- What is needed
Quote every line from the top of the listing down to and including the line that contains "s.run (portRow port (idleFlitRx port flit))".

- Dataset content

^^^^

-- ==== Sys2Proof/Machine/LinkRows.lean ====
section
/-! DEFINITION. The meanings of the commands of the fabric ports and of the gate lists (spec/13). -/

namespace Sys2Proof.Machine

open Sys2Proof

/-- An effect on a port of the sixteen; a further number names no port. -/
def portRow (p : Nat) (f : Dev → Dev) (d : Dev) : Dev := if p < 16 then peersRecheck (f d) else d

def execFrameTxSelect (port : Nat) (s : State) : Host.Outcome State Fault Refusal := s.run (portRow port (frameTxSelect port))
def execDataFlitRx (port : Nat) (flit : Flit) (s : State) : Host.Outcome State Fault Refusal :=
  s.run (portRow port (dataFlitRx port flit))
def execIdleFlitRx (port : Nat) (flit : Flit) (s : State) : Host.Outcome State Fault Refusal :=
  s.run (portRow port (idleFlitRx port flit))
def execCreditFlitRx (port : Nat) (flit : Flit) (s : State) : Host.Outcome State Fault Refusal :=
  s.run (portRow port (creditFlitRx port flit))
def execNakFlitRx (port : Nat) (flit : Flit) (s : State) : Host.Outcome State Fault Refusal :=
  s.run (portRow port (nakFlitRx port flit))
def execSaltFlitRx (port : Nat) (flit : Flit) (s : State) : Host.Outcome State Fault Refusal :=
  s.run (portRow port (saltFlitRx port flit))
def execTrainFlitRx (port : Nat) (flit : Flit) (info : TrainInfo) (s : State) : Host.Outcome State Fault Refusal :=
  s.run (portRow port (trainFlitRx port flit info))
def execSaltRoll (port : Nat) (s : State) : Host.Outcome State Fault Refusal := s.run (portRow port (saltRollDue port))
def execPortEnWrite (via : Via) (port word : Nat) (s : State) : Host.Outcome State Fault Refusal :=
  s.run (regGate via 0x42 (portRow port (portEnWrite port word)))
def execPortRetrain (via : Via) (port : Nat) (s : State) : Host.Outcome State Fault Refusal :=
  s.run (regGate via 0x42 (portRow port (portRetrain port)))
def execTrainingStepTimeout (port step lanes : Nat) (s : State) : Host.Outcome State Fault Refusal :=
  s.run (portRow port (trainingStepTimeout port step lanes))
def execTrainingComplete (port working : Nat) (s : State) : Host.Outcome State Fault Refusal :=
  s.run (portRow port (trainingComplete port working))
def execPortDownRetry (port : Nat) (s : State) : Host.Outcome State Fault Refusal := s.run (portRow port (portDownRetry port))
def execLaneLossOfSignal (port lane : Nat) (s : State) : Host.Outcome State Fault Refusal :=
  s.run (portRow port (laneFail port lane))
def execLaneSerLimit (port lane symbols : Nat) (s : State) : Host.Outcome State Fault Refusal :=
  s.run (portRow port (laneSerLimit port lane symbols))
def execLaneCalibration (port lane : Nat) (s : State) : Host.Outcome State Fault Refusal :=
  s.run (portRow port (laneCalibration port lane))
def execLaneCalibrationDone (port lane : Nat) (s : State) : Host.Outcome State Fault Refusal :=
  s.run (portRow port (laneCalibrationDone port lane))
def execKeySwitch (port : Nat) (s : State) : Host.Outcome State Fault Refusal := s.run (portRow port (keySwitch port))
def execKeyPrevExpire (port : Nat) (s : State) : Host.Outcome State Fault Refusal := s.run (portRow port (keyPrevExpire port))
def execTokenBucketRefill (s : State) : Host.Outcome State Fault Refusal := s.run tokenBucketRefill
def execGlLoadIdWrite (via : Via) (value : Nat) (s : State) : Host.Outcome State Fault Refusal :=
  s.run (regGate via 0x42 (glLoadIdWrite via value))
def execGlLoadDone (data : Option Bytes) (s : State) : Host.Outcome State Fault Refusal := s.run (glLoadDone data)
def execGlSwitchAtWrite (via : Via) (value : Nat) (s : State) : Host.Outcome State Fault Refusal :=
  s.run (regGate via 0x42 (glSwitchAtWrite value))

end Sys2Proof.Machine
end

^^^^

- Exercise response
-- ==== Sys2Proof/Machine/LinkRows.lean ====
section
/-! DEFINITION. The meanings of the commands of the fabric ports and of the gate lists (spec/13). -/

namespace Sys2Proof.Machine

open Sys2Proof

/-- An effect on a port of the sixteen; a further number names no port. -/
def portRow (p : Nat) (f : Dev → Dev) (d : Dev) : Dev := if p < 16 then peersRecheck (f d) else d

def execFrameTxSelect (port : Nat) (s : State) : Host.Outcome State Fault Refusal := s.run (portRow port (frameTxSelect port))
def execDataFlitRx (port : Nat) (flit : Flit) (s : State) : Host.Outcome State Fault Refusal :=
  s.run (portRow port (dataFlitRx port flit))
def execIdleFlitRx (port : Nat) (flit : Flit) (s : State) : Host.Outcome State Fault Refusal :=
  s.run (portRow port (idleFlitRx port flit))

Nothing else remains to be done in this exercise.